-- ==== Sys2Proof/Decode.lean ====
section
/-!
DEFINITION. The command word: its fields, its decoder, its encoder and the command map (30_encoding.md R56 to R61).
Decoding reads no state and is total (R61).
-/
namespace Sys2Proof

/-- Why a word or a command is given no meaning (60_exceptions.md R118). None of them is hardware behaviour: each marks a
case the source does not define, and stopping there is safe (it errs toward unprovable). -/
inductive RefuseReason where
  /-- `OP` is 0x2, 0x6, 0x7 or 0xB to 0xF; raised by the decoder (R59). Safe. -/
  | reservedOp
  /-- A field the operation does not use, or `RSV`, is nonzero; raised by the decoder (R60). Safe. -/
  | nonzeroUnusedField
  /-- `setSpeed` with a valid id and speed > 127, or `setPosition` with a valid id and position > 255 (R88, R89). Safe. -/
  | operandOutOfContract
  /-- The parameter record breaks a constraint of R3: the machine is not instantiated. Safe. -/
  | badParameters
deriving DecidableEq, Repr

/-- `v[hi:lo]`: the unsigned value of bits `hi` down to `lo` of `v` (00_scope.md R4). -/
def bitsOf (v hi lo : Nat) : Nat := v / 2 ^ lo % 2 ^ (hi + 1 - lo)

/-- Field `OP` of a command word (R56). -/
def opOf (w : CmdWord) : Nat := bitsOf w.toNat 39 36

/-- Field `EN` of a command word (R56; 1 = true). -/
def enOf (w : CmdWord) : Bool := bitsOf w.toNat 35 35 == 1

/-- Field `FWD` of a command word (R56; 1 = true). -/
def fwdOf (w : CmdWord) : Bool := bitsOf w.toNat 34 34 == 1

/-- Field `RSV` of a command word (R56), zero for every operation (R57). -/
def rsvOf (w : CmdWord) : Nat := bitsOf w.toNat 33 32

/-- Fields `EN`, `FWD` and `RSV` together: the second hexadecimal digit `E` of a written word (R56). -/
def flagsOf (w : CmdWord) : Nat := bitsOf w.toNat 35 32

/-- Field `A` of a command word (R56). -/
def argA (w : CmdWord) : Nat := bitsOf w.toNat 31 16

/-- Field `V` of a command word (R56). -/
def argV (w : CmdWord) : Nat := bitsOf w.toNat 15 0

/-- The instruction where a condition on the unused fields holds, and the refusal of R60 where it does not. -/
def whenUnusedZero (unusedZero : Bool) (i : Instr) : Except RefuseReason Instr :=
  if unusedZero then .ok i else .error .nonzeroUnusedField

/-- The decoder: the operation `OP` selects (R58) with the fields R57 gives it; a reserved `OP` (R59) and a nonzero unused
field (R60) are refused by name. -/
def decode (w : CmdWord) : Except RefuseReason Instr :=
  match opOf w with
  | 0x0 => whenUnusedZero (rsvOf w == 0) (.configureServo (argA w) (enOf w) (fwdOf w) (argV w))
  | 0x1 => whenUnusedZero (flagsOf w == 0) (.setSpeed (argA w) (argV w))
  | 0x3 => whenUnusedZero (flagsOf w == 0) (.setPosition (argA w) (argV w))
  | 0x4 => whenUnusedZero (flagsOf w == 0) (.setPositionAbsolute (argA w) (argV w))
  | 0x5 => whenUnusedZero (flagsOf w == 0) (.setNeutral (argA w) (argV w))
  | 0x8 => whenUnusedZero (flagsOf w == 0 && argV w == 0) (.setServoNumberBaseNumber (argA w))
  | 0x9 => whenUnusedZero (flagsOf w == 0 && argA w == 0 && argV w == 0) .blinkServoNumberBaseNumber
  | 0xA => whenUnusedZero (flagsOf w == 0 && argV w == 0) (.isValidServoId (argA w))
  | _ => .error .reservedOp

/-- The word written `O E AAAA VVVV` (R56). -/
def mkWord (op e a v : Nat) : CmdWord :=
  BitVec.ofNat 40 (op * 2 ^ 36 + e * 2 ^ 32 + a * 2 ^ 16 + v)

/-- Digit `E` of `configureServo`'s word: `E = EN·8 + FWD·4 + RSV` with `RSV` = 0 (R56). -/
def flagDigit (en fwd : Bool) : Nat := en.toNat * 8 + fwd.toNat * 4

/-- The word of a well-formed instruction (R57, R58, R73). -/
def encode : Instr → CmdWord
  | .configureServo id en fwd range => mkWord 0x0 (flagDigit en fwd) id range
  | .setSpeed id speed => mkWord 0x1 0 id speed
  | .setPosition id position => mkWord 0x3 0 id position
  | .setPositionAbsolute id position => mkWord 0x4 0 id position
  | .setNeutral id position => mkWord 0x5 0 id position
  | .setServoNumberBaseNumber base => mkWord 0x8 0 base 0
  | .blinkServoNumberBaseNumber => mkWord 0x9 0 0 0
  | .isValidServoId id => mkWord 0xA 0 id 0

/-- A row of the command map of R58: the operation's name, its match and its mask. -/
structure Row where
  name : String
  pattern : CmdWord
  mask : CmdWord
deriving DecidableEq, Repr

/-- The row of the command map (R58; spec/opcode_table.json) that gives each instruction. -/
def rowOf : Instr → Row
  | .configureServo .. => ⟨"configureServo", 0x0000000000#40, 0xF300000000#40⟩
  | .setSpeed .. => ⟨"setSpeed", 0x1000000000#40, 0xFF00000000#40⟩
  | .setPosition .. => ⟨"setPosition", 0x3000000000#40, 0xFF00000000#40⟩
  | .setPositionAbsolute .. => ⟨"setPositionAbsolute", 0x4000000000#40, 0xFF00000000#40⟩
  | .setNeutral .. => ⟨"setNeutral", 0x5000000000#40, 0xFF00000000#40⟩
  | .setServoNumberBaseNumber .. => ⟨"setServoNumberBaseNumber", 0x8000000000#40, 0xFF0000FFFF#40⟩
  | .blinkServoNumberBaseNumber => ⟨"blinkServoNumberBaseNumber", 0x9000000000#40, 0xFFFFFFFFFF#40⟩
  | .isValidServoId .. => ⟨"isValidServoId", 0xA000000000#40, 0xFF0000FFFF#40⟩

/-- The command map of R58, in its order (the reserved rows left out). -/
def commandMap : List Row :=
  [rowOf (.configureServo 0 false false 0), rowOf (.setSpeed 0 0), rowOf (.setPosition 0 0),
   rowOf (.setPositionAbsolute 0 0), rowOf (.setNeutral 0 0), rowOf (.setServoNumberBaseNumber 0),
   rowOf .blinkServoNumberBaseNumber, rowOf (.isValidServoId 0)]

/-- "A word `w` selects a row iff `w AND mask = match`" (R58). -/
def Row.selects (r : Row) (w : CmdWord) : Bool := w &&& r.mask == r.pattern

/-- The `OP` values of reserved encodings (R59). -/
def reservedOps : List Nat := [0x2, 0x6, 0x7, 0xB, 0xC, 0xD, 0xE, 0xF]

/-- The host's probe: the instruction the decoder reads from a word whose bits are numbered as spec/opcode_table.json
numbers them. A command word is one 40-bit word (R56), so its bit numbers are the table's own. -/
def decodeTableWord (nbits w : Nat) : Option Instr :=
  if w % 2 ^ nbits < 2 ^ 40 then (decode (BitVec.ofNat 40 (w % 2 ^ nbits))).toOption else none

end Sys2Proof
end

**What the exercise asks:**
Taking the entries above, write out exactly each line from the one holding "def Row.selects (r" to the one holding "def decodeTableWord (nbits", both included, and stop there.

**Written answer:**
def Row.selects (r : Row) (w : CmdWord) : Bool := w &&& r.mask == r.pattern

/-- The `OP` values of reserved encodings (R59). -/
def reservedOps : List Nat := [0x2, 0x6, 0x7, 0xB, 0xC, 0xD, 0xE, 0xF]

/-- The host's probe: the instruction the decoder reads from a word whose bits are numbered as spec/opcode_table.json
numbers them. A command word is one 40-bit word (R56), so its bit numbers are the table's own. -/
def decodeTableWord (nbits w : Nat) : Option Instr :=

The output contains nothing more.